The hon. Gentleman should allow me to elaborate. [HON. MEMBERS: "Give way."] I shall not give way, so the hon. Gentleman can sit down and bide his time. He can hear what I have to say before he comes back and he might find it instructive.

In the 1987 manifesto, the Conservatives said: For the sake of those living in our inner cities we must remove the barriers against private investment. Many authorities see this prescribed expenditure amendment as just such a barrier to private investment because many authorities have undoubtedly kept to the required principles on capital expenditure, but believe that the best service for local people will result from leaseback deals with commercial companies. In that sense we are tonight debating a prime example of Conservative party double-speak, welcoming the combined efforts of private enterprise and local government on the one hand and blocking it on the other.

The Association of Metropolitan Authorities is concerned that the proposals will result in a reduction in private sector investment in inner-city areas. What assurances can the Minister give that that is not the case? The Royal Institution of Chartered Surveyors is concerned that a whole range of perfectly legitimate transactions could be adversely affected. Similar transactions have been a staple element of efficient property management for many years and it is important that they should not be needlessly hindered. It also states: Restrictions on leasing arrangements will also have a highly adverse effect on the leasing market and investment market generally.

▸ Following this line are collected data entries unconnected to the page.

-- ==== Sys2Proof/Machine/Xc.lean ====
section
/-! DEFINITION. The crosscut (R22 to R34, R44): flits and their parity, links, receive windows, what an instance reads and
writes through them, and the Headframe's accesses to the other half. -/

namespace Sys2Proof.Machine

/-! ## Flits (R29) -/

/-- The low n bits of a number hold an odd count of ones. -/
def oddOnes (n v : Nat) : Bool := (List.range n).foldl (fun b i => b ^^ bit v i) false

/-- The header of a flit. -/
def flitHeader (seq cls : Nat) (first last poison : Bool) (src dst window gen words : Nat) : BitVec 64 :=
  let lo := seq % 4096 + cls % 4 * 2 ^ 12 + flag first 14 + flag last 15 + flag poison 16 + src % 64 * 2 ^ 17 + dst % 64 * 2 ^ 23
  let hi := window % 65536 + gen % 256 * 2 ^ 16 + words % 128 * 2 ^ 24
  BitVec.ofNat 64 (lo + flag (oddOnes 31 lo) 31 + (hi + flag (oddOnes 31 hi) 31) * 2 ^ 32)

/-- The payload-parity field over 16 words. -/
def payloadParity (l : List Word) : BitVec 16 := BitVec.ofNat 16 ((List.range 16).map (fun i => flag (oddOnes 32 (at' l i 0).toNat) i)).sum

/-- SEQ. -/
def flitSeq (f : XFlit) : Nat := bits f.header.toNat 11 0
/-- CLASS. -/
def flitClass (f : XFlit) : Nat := bits f.header.toNat 13 12
/-- FIRST. -/
def flitFirst (f : XFlit) : Bool := bit f.header.toNat 14
/-- LAST. -/
def flitLast (f : XFlit) : Bool := bit f.header.toNat 15
/-- WORDS. -/
def flitCount (f : XFlit) : Nat := bits f.header.toNat 62 56
/-- The header and the payload pass parity. -/
def flitOk (f : XFlit) : Bool :=
  !oddOnes 32 (bits f.header.toNat 31 0) && !oddOnes 32 (bits f.header.toNat 63 32) && f.words.length = 16 && f.parity = payloadParity f.words
/-- A flit without a reserved value: class, bits [30:29], the dies and WORDS (R8, R29). -/
def flitLegal (f : XFlit) : Bool :=
  decide ((flitClass f) < 3) && bits f.header.toNat 30 29 = 0 && decide (bits f.header.toNat 22 17 < 40) && decide (bits f.header.toNat 28 23 < 40)
  && decide (1 ≤ flitCount f) && decide (flitCount f ≤ 16)

/-- The flits of a message. -/
def msgFlits (m : XMsg) : Nat := max 1 (ceilDiv m.words.length 16)

/-- Flit i of a message under a sequence number. -/
def xFlit (m : XMsg) (seq i : Nat) : XFlit :=
  let part := (m.words.drop (16 * i)).take 16
  let body := part ++ List.replicate (16 - part.length) 0
  { header := flitHeader seq m.cls (i = 0) (i + 1 = msgFlits m) m.poison m.src m.dst m.window m.gen (max 1 part.length)
    words := body, parity := payloadParity body }

/-- What a receiver holds of a message after one more flit: the first flit gives the header's fields. A message with a flit that
holds a reserved value, or without its first flit, has no class (log entry 63). -/
def joinFlit (f : XFlit) (m? : Option XMsg) : XMsg :=
  let h := f.header.toNat
  let body := f.words.take (flitCount f)
  let start : XMsg := {
    cls := if flitLegal f && flitFirst f then (flitClass f) else 3, src := bits h 22 17, dst := bits h 28 23, window := bits h 47 32, gen := bits h 55 48,
    poison := bit h 16, words := body }
  if flitFirst f then start
  else match m? with
    | some m => { m with cls := if flitLegal f then m.cls else 3, words := m.words ++ body, poison := m.poison || bit h 16 }
    | none => start

/-! ## Links: the sender (R27 to R31) -/

/-- The flit that a link sends next (R27, R28): of the oldest message with credits in its class; a message that has begun is
ended before another of its class. The message's number, the message and the flit's place. -/
def XLink.next (x : XLink) : Option (Nat × XMsg × Nat) :=
  if !x.up || 1024 ≤ x.replay.length then none
  else
    let left := x.msgs.filter (fun q => decide (x.sent.get 0 q.1 < msgFlits q.2))
    let heads := (List.range 3).filterMap (fun c =>
      if at' x.credits c 0 = 0 then none
      else
        let l := left.filter (fun q => q.2.cls = c)
        match l.find? (fun q => decide (0 < x.sent.get 0 q.1)) with
        | some q => some q
        | none => l.head?)
    let id := (heads.map (·.1)).min?
    (heads.find? (fun q => some q.1 = id)).map (fun q => (q.1, q.2, x.sent.get 0 q.1))

/-- A flit leaves the sender, which holds it for replay and has one credit less. -/
def Dev.sendFlit (d : Dev) (dir link : Nat) (q : Nat × XMsg × Nat) : Dev :=
  let x := d.xlink dir link
  (d.setXlink dir link { x with
    replay := x.replay ++ [{ seq := x.txSeq, msg := q.1, sends := 1, ix := q.2.2 }], txSeq := (x.txSeq + 1) % 4096
    sent := x.sent.insert q.1 (q.2.2 + 1), credits := setAt x.credits q.2.1.cls (at' x.credits q.2.1.cls 0 - 1) }).emit
    (.crosscut dir link (xFlit q.2.1 x.txSeq q.2.2))

/-- A link sends up to n flits, while it has one to send. -/
def Dev.sendFlits (d : Dev) (dir link : Nat) : Nat → Dev
  | 0 => d
  | n + 1 => match (d.xlink dir link).next with
    | none => d
    | some q => (d.sendFlit dir link q).sendFlits dir link n

/-- A link sends what its credits and its replay buffer of 1,024 flits let it send. -/
def Dev.pumpLink (d : Dev) (dir link : Nat) : Dev := d.sendFlits dir link 1024

/-- Two messages keep their order: one source die, one destination die, one class (R28). -/
def sameWay (m n : XMsg) : Bool := m.src = n.src && m.dst = n.dst && m.cls = n.cls
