/-- The pieces of a tile or group are written and reported, a poisoned piece without conversion or report; the first
non-finite position reaches the instance (R76, R92, R95, R130). `tile` is the number that position words carry. -/
def Dev.writePieces (d : Dev) (w : Work) (tile : Nat) (ps : List Piece) : Dev :=
  let good := ps.filter (fun q => !q.poison)
  let puts := good.flatMap (fun q => q.t.outPuts q.out.puts)
  let bad := (ps.filter (·.poison)).flatMap (fun q => q.t.outPuts q.out.puts)
  let d1 := ((((d.putOut w.x puts false).deepWrites w.x puts false).putOut w.x bad true).deepWrites w.x bad true)
  let tgts := (good.map (·.t.tracker)).dedup
  let d2 := tgts.foldl (fun d tr =>
    match good.find? (fun q => q.t.tracker = tr) with
    | some q => d.reportTo w.x.ctx w.x.newer w.x.half q.t (Report.sum ((good.filter (fun p => p.t.tracker = tr)).map (·.out.rep)))
    | none => d) d1
  let flagged := good.filterMap (fun q => q.out.nf.map (fun i => (q.t.slot? w.x.half, BitVec.ofNat 64 (posWord tile q.row (q.col + i)))))
  if flagged.isEmpty then d2
  else d2.updInst w.x (fun y => flagged.foldl (fun (y : Inst) (q : Option Nat × DWord) =>
    { y with nfPos := minPos y.nfPos q.2, nfAt := match q.1 with | some k => keepPos y.nfAt k q.2 | none => y.nfAt }) y)

end Sys2Proof.Machine
end

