-- ==== Sys2Proof/Machine/Engines.lean ====
section
/-! DEFINITION. Slices on the cores' engines (R83, R92, R105, R121 to R126, R284, R494): issue, tiles and their replays,
foreign tiles, VU groups, and the ends of slices. -/

namespace Sys2Proof.Machine

/-! ## Issue (R283, R284, R494) -/

/-- The attempt of an instance runs. -/
def Dev.attemptRuns (d : Dev) (c : Nat) (newer : Bool) : Bool :=
  match (d.ctx c).step? newer with | some r => decide (r.state = 2) | none => false

/-- The stash blocks that a micro-batch holds in the stage of an instance's task (R283). -/
def Dev.stashHeld (d : Dev) (x : Inst) (stage : Nat) : Nat :=
  ((d.items.filter (fun i => i.ctx = x.ctx && i.newer = x.newer && i.mb = x.mb && i.stage = stage)).map (·.blocks)).sum

/-- An instance of a sliced operation has tiles or groups to issue. -/
def Dev.issuable (d : Dev) (x : Inst) : Bool :=
  x.state = 1 && 1 ≤ x.op && x.op ≤ 5 && x.issued < x.tiles && d.attemptRuns x.ctx x.newer && d.inputsReady x

/-- The order of issue: due bell, stash blocks held, eligibility, micro-batch, task (R283). -/
def Dev.issueBefore (d : Dev) (x y : Inst) : Bool :=
  let stage (i : Inst) : Nat := match d.attemptGraph i.ctx i.newer with | some g => (d.graphTask g i.task).stage | none => 0
  let hx := d.stashHeld x (stage x)
  let hy := d.stashHeld y (stage y)
  x.due < y.due || (x.due = y.due && (hy < hx || (hx = hy && (x.order < y.order || (x.order = y.order &&
    (x.mb < y.mb || (x.mb = y.mb && x.task < y.task)))))))

/-- Candidates in the order of issue: each with the device in which it is admitted. -/
def Dev.issueOrder (d : Dev) : List (Dev × Inst) → List (Dev × Inst)
  | [] => []
  | x :: r =>
    let rest := Dev.issueOrder d r
    rest.takeWhile (fun y => d.issueBefore y.2 x.2) ++ [x] ++ rest.dropWhile (fun y => d.issueBefore y.2 x.2)

/-- The engines of a core that run an instance: 0 the F-engine, 1 and 2 the B-engines, 3 the VU. -/
def enginesFor (w : Work) : List Nat := if w.onB then [1, 2] else if w.t.op = opFmul then [0] else [3]

/-- An engine's active or next slot is free. -/
def Core.takes (x : Core) (e : Nat) : Bool := (at' x.act e none).isNone || (at' x.nxt e none).isNone

/-- The tiles or groups of a slice: as many as fit 2 ms, at least one; whole rows of a kernel with PASS (R270, R284). -/
def Dev.sliceLen (d : Dev) (w : Work) : Nat :=
  if w.t.op = opFmul ∨ w.t.op = opBmul then max 1 (d.sliceClocks / d.tileClocks w)
  else
    let n := max 1 (2 * d.sliceClocks / max 1 (d.groupClocks2 w))
    let k := d.kernel (w.t.aux % 65536)
    if w.t.op = opVu && k.passes then
      match d.rawTd w k.shape with
      | some t => let row := max 1 (ceilDiv t.dim0 64); max 1 (n / row) * row
      | none => n
    else n
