-- ==== Sys2Proof/Machine/Mailbox.lean ====
section
/-! DEFINITION. How the mailbox service takes a command entry, checks it and answers it (R396 to R405, R422, R492). -/

namespace Sys2Proof.Machine

/-- What a command's action answers: the device, its status and result words; `waits` where it has not finished and
tries again later, with a note for that moment; `silent` where the action has written its completion itself. -/
structure Reply where
  dev : Dev
  status : Status := 0
  words : List Nat := []
  waits : Bool := false
  note : Nat := 0
  silent : Bool := false
deriving DecidableEq, Repr

/-- An action that ended with a status and changed nothing. -/
def Dev.refuse (d : Dev) (st : Status) : Reply := { dev := d, status := st }
/-- An action that ended well. -/
def Dev.done (d : Dev) (ws : List Nat) : Reply := { dev := d, words := ws }
/-- An action that waits. -/
def Dev.wait (d : Dev) (note : Nat) : Reply := { dev := d, waits := true, note := note }

/-- What check 5 of R398 asks of the context field: none, a context of the session, or an orphaned one. -/
inductive CtxRule where
  | none
  | owned
  | adopt
deriving DecidableEq, Repr

/-- What the shared checks need to know of a command: whether its payload holds a value that its table does not list,
whether R405 marks it idempotent, its context rule, whether it is sess.hello, and whether only a session that owns no
context may send it (R404). -/
structure CmdKind where
  bad : Bool := false
  idem : Bool := false
  ctx : CtxRule := .none
  hello : Bool := false
  free : Bool := false
deriving DecidableEq, Repr

/-- The mailbox service takes entries: the device is at READY or beyond, and the service runs. -/
def Dev.mailboxUp (d : Dev) : Bool := decide (5 ≤ d.host.state) && at' d.fw.svc 5 0 = 0 && !d.fw.handing

/-- The service may take the entry now: its ring is enabled, no command of its ring set that waits names the same context,
and an entry with FENCE has no earlier command left (R398). -/
def Dev.takes (d : Dev) (h : Hdr) : Bool :=
  let busy := d.host.inflight.filter (fun x => x.h.set = h.set && !x.discard)
  d.mailboxUp && decide (h.set < 4) && (d.ring h.set).enabled && (!h.fence || busy.isEmpty)
  && busy.all (fun x => h.ctx = 0xFFFF || x.h.ctx ≠ h.ctx)

/-- The entry is taken: the head moves past it. -/
def Dev.take (d : Dev) (h : Hdr) : Dev :=
  let r := d.ring h.set
  d.setRing h.set { r with cmdHead := (h.index + 1) % r.size }

/-- A session owns a context. -/
def Dev.ownsCtx (d : Dev) (set : Nat) : Bool := (List.range 8).any (fun c => (d.ctx c).isOpen && decide ((d.ctx c).owner = some set))

/-- The context field of an entry fails check 5. -/
def Dev.ctxFail (d : Dev) (h : Hdr) (r : CtxRule) : Option Status :=
  match r with
  | .none => if h.ctx = 0xFFFF then none else some St.ctxInvalid
  | .owned =>
    let x := d.ctx h.ctx
    if 8 ≤ h.ctx ∨ ¬ x.isOpen then some St.ctxInvalid
    else if x.orphaned then some St.orphaned
    else if x.owner = some h.set then none else some St.ctxInvalid
  | .adopt =>
    let x := d.ctx h.ctx
    if h.ctx < 8 ∧ x.isOpen ∧ x.orphaned ∧ ¬ x.closing then none else some St.ctxInvalid

/-- The first check of R398 after the opcode's that an entry fails, then R404's. -/
def Dev.entryFail (d : Dev) (h : Hdr) (k : CmdKind) : Option Status :=
  if h.rsvd || k.bad then some St.reservedNonzero
  else if h.idem && !k.idem then some St.cmdFlags
  else if !k.hello && !(d.ring h.set).session then some St.sessionState
  else match d.ctxFail h k.ctx with
    | some st => some st
    | none => if k.free && d.ownsCtx h.set then some St.sessionState else none

/-- A command completes: its completion goes to its ring set. -/
def Dev.answer (d : Dev) (h : Hdr) (rescanned : Bool) (st : Status) (ws : List Nat) : Dev :=
  d.postCpl h.set { tag := h.tag, status := st, rescanned := rescanned, index := h.index, words := ws.map word }

/-- A command joins those that wait, at the end of the order of arrival (R208, R399). -/
def Dev.enqueue (d : Dev) (h : Hdr) (cmd : Instr) (note : Nat) : Dev :=
  { d with
    nextOrder := d.nextOrder + 1
    host := { d.host with
      inflight := d.host.inflight ++ [{ id := d.host.nextId, h := h, cmd := cmd, note := note, since := d.nextOrder }]
      nextId := d.host.nextId + 1 } }

/-- A command's first turn: taken, checked, and its action run; a command that waits enters the in-flight table. -/
def Dev.serve (d : Dev) (h : Hdr) (cmd : Instr) (k : CmdKind) (act : Dev → Reply) : Dev :=
  if !d.takes h then d
  else
    let d1 := d.take h
    match d1.entryFail h k with
    | some st => d1.answer h false st []
    | none =>
      let r := act d1
      if r.silent then r.dev
      else if r.waits then
        r.dev.enqueue h cmd r.note
      else r.dev.answer h false r.status r.words

/-- A command that waits has another turn: it completes unless it waits on. -/
def Dev.again (d : Dev) (x : Inflight) (act : Dev → Reply) : Dev :=
  if !d.host.inflight.contains x then d
  else
    let r := act d
    if r.waits then r.dev
    else
      let d1 : Dev := { r.dev with host := { r.dev.host with inflight := r.dev.host.inflight.filter (fun y => y.id ≠ x.id) } }
      if x.discard || r.silent then d1 else d1.answer x.h x.rescanned r.status r.words

/-! ## An opcode that names no command (R16) -/

/-- The opcodes of R405. -/
def assignedOpcode (n : Nat) : Bool :=
  (0x0001 ≤ n && n ≤ 0x0005) || (0x0101 ≤ n && n ≤ 0x0105) || (0x0201 ≤ n && n ≤ 0x0206) || (0x0301 ≤ n && n ≤ 0x0305)
  || (0x0401 ≤ n && n ≤ 0x0405) || (0x0501 ≤ n && n ≤ 0x0505) || (0x0510 ≤ n && n ≤ 0x0513) || (0x0601 ≤ n && n ≤ 0x0606)
  || (0x0701 ≤ n && n ≤ 0x0704) || (0x0801 ≤ n && n ≤ 0x0803)

/-- OPCODE_INVALID: an entry whose opcode R405 does not list completes with that status and has no other effect. -/
def opcodeInvalidEff (h : Hdr) (opcode : Nat) (d : Dev) : Dev :=
  if assignedOpcode opcode || !d.takes h then d else (d.take h).answer h false St.opcodeInvalid []

/-- OPCODE_INVALID -/
def execOpcodeInvalid (h : Hdr) (opcode : Nat) (s : State) : Host.Outcome State Fault Refusal := onDev (opcodeInvalidEff h opcode) s

end Sys2Proof.Machine
end

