/-- A relief notice of an id reaches a context of the job. -/
def Dev.noticeCtx (d : Dev) (c l : Nat) : Dev :=
  let x := d.ctx c
  let r := x.relief
  if r.subjects.contains l ∨ r.state = 5 then d
  else
    let d1 := if x.logical = l then (d.updCtx c (fun x => { x with leaving := true })).settleLeaving else d
    let beyond : Bool :=
      r.state = 0 || (r.state = 1 && r.ring.contains l)
      || (r.ring.contains l && ((r.subjects ++ r.weak).any (fun m => m ≠ l && r.ring.contains m)))
    if beyond then d1.failRelief c l
    else if r.state = 3 then d1.updRelief c (fun r => { r with others := r.others ++ [l] })
    else
      let d2 := (d1.updRelief c (fun r => { r with
        state := 3, subject := some l, spare := none, refused := [], lead := false, resume := 0, ready := [] })).reliefRecord c
        St.reliefStarted l
      let d3 := d2.holdSteps c
      if d.mustRollBack c l then (d3.tellJob 11 c [r.epoch]).rollBack c else d3

/-! ## The lead agent (R347, R351) -/

/-- The spare that the lead claims now: the first that has not refused. -/
def Relief.claimed (r : Relief) : Option Nat := (r.spares.filter (fun p => !r.refused.contains p)).head?

/-- The lead claims the next spare; an exhausted list is beyond relief. -/
def Dev.claimNext (d : Dev) (c : Nat) : Dev :=
  let x := d.ctx c
  let l := x.relief.subject.getD 0
  match x.relief.claimed with
  | none => d.failJob c l
  | some p => d.emit (.notice 4 c p [d.fab.phys, x.job, l])

/-- A spare has refused, has not answered, or has failed. -/
def Dev.nextSpare (d : Dev) (c p : Nat) : Dev :=
  (d.updRelief c (fun r => { r with refused := insertNat r.refused p, spare := none })).claimNext c

/-- This device takes the lead and starts with the first spare of the list. -/
def Dev.takeLead (d : Dev) (c l : Nat) : Dev :=
  (d.updRelief c (fun r => { r with
    subject := some l, others := r.subjects.filter (· ≠ l), lead := true, refused := [], spare := none })).claimNext c

/-- What a device does on a failure of a member that it sees: as the lead it tells the job and claims a spare. A member under
relief already whose spare now holds its id has lost that spare (R351). -/
def Dev.startRelief (d : Dev) (l : Nat) : Dev :=
  (d.memberCtxs l).foldl (fun d c =>
    let x := d.ctx c
    let r := x.relief
    if x.logical = l ∨ r.state = 5 then d
    else if r.subjects.contains l then
      match r.spare with
      | some p => if r.lead ∧ r.subject = some l ∧ d.physOf l = some p ∧ r.resume = 0 then d.nextSpare c p else d
      | none => d
    else if !d.leads c l then d
    else
      let d1 := (d.jobCtxs x.job).foldl (fun d k => d.noticeCtx k l) (d.tellJob 1 c [l])
      let r1 := (d1.ctx c).relief
      if r1.state = 3 ∧ r1.subjects.contains l ∧ ¬ r1.lead then d1.takeLead c l else d1) d

/-- The members of a job that a physical device serves. -/
def Dev.membersAt (d : Dev) (phys : Nat) : List Nat :=
  ((List.range 8).flatMap (fun c => if (d.ctx c).bound then (d.jobOf c).filter (fun l => d.physOf l = some phys) else [])).dedup

/-- A neighbour is out: relief starts for everything it serves (R320, R347). -/
def Dev.deviceOut (d : Dev) (phys : Nat) : Dev := (d.membersAt phys).foldl (fun d l => d.startRelief l) d

/-! ## The switch and the resume (R309, R347 steps 3 to 6) -/

/-- REMAP_LEAD of a context. -/
def Dev.remapLead (d : Dev) (c : Nat) : Nat := d.committed 16 (0x09040018 + 32 * c) % 65536

/-- An id is staged for another device at a switch bell. -/
def Dev.stageRemap (d : Dev) (l phys bell : Nat) : Dev :=
  let base := if d.fab.switchPending then d.fab.remapStaged else d.fab.remap
  { d with fab := { d.fab with
      remapStaged := base.put 0 (l % 16384) (phys % 16384 + 16384), switchPending := true
      switchBell := if d.fab.switchPending then max d.fab.switchBell bell else bell } }

/-- A context's id has moved to a spare: its steps end with RELIEVED and it leaves the job. -/
def Dev.relieve (d : Dev) (c : Nat) : Dev :=
  let x := d.ctx c
  let d1 := ((d.endStep c true St.relieved).endStep c false St.relieved).stick Sticky.relieved
  let d2 := (d1.reliefRecord c St.relieved x.logical).unbind c
  if x.orphaned then d2.startClose c else d2

/-- The remap switch of a bell boundary: the staged table replaces the live one whole; an id that has moved is gone from its old
device, and the survivors of its ring rebuild its units (R309, R347). -/
def Dev.remapSwitch (d : Dev) : Dev :=
  if !d.fab.switchPending || d.bell < d.fab.switchBell then d
  else
    let d1 : Dev := { d with fab := { d.fab with remap := d.fab.remapStaged, switchPending := false } }
    ((List.range 8).filter (fun c => (d1.ctx c).bound && d1.physOf (d1.ctx c).logical ≠ some d1.fab.phys)).foldl Dev.relieve
      (((List.range 8).filter (fun c => (d1.ctx c).relief.state = 3 && (d1.ctx c).relief.subjects.any (fun l =>
        (d1.ctx c).relief.ring.contains l && d.physOf l ≠ d1.physOf l))).foldl Dev.rebuildFor d1)

/-- The resume bell of an id is known to a context; a lead with another id to relieve goes on to that one. -/
def Dev.nameResume (d : Dev) (c l bell : Nat) : Dev :=
  let r := (d.ctx c).relief
  if r.state ≠ 3 ∨ ¬ r.subjects.contains l ∨ r.ready.contains l then d
  else
    let d1 := d.updRelief c (fun r => { r with resume := max r.resume bell, ready := r.ready ++ [l] })
    match (if r.lead then r.subjects.find? (fun m => m ≠ l && !r.ready.contains m && d1.leads c m) else none) with
    | some m => d1.takeLead c m
    | none => d1

/-- A context's relief ends at its resume bell. -/
def Dev.resumeDue (d : Dev) (c : Nat) : Dev :=
  let r := (d.ctx c).relief
  if r.state ≠ 3 || d.bell < r.resume || !r.subjects.all (fun l => r.ready.contains l) then d
  else
    let mine := r.subjects.filter (fun l => r.ring.contains l)
    let d1 := r.subjects.foldl (fun d l => d.reliefRecord c St.reliefDone l) d
    let d2 := d1.updRelief c (fun r => { r with
      state := if mine.isEmpty then (if r.weak.isEmpty then (if r.prot then 2 else 1) else 4) else 4
      weak := (r.weak ++ mine).dedup, count := min (r.count + r.subjects.length) 0xFFFFFFFF, subject := none, others := []
      ready := [], spare := none, refused := [], lead := false, resume := 0 })
    (d2.updStep c false (fun s => { s with relieving := false })).updStep c true (fun s => { s with relieving := false })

The Audit Commission has advised the Government that in the interests of sound estate management and to enable authorities to rationalise their property holdings. capital expenditure controls should be relaxed. It would be interesting to hear from the Minister by what means he encourages such joint venture projects between local authorities and private developers.

As a result of these new regulations many worthwhile projects have been abandoned, despite local authorities, with the private sector, undertaking the sort of enterprises that the Government say they want authorities to do. My first example concerns an excellent project to alleviate the housing crisis in Tower Hamlets. Some families have to stay in bed-and-breakfast accommodation for as long as three or four years because of the shortage of housing stock. In an effort to alleviate this, Tower Hamlets combined with private finance to provide temporary accommodation outside the borough. It would have involved a total of 2,400 people. That project has now had to be abandoned.

In Tower Hamlets, a project for 800 homes for shared ownership schemes over three years and 300 to 400 ordinary rented homes for people in Tower Hamlets provides another example. The sites were to be sold to housing associations in Globe Town. The project has now been abandoned. Both examples were genuine and enterprising ways of raising private capital to cope with the crisis of homelessness in the inner city. Both were cancelled by a Conservative Government who claim private enterprise as their own—

Mr. Robert G. Hughes

Were those the plans that the Liberal council had to abandon because they were racist?

Mr. Taylor

It would be hard to describe as racist providing people with accommodation, thereby allowing them to leave bed-and-breakfast accommodation. It is hard to describe as racist giving people the chance to own their homes—a chance that is not available to them now. That was all to be done with the aid of private enterprise in a way that the hon. Gentleman and Government Front Bench spokesmen would support.

Whatever local authorities do to comply with the new regulations, their efforts to encourage private enterprise are being undermined and thwarted by the Department of the Environment and its Ministers. Apart from the regulations, the DoE has another failure to account for: its incompetence and inability to deal with the huge amounts of direction and control it has taken on itself have resulted in delays which are also causing projects not to happen.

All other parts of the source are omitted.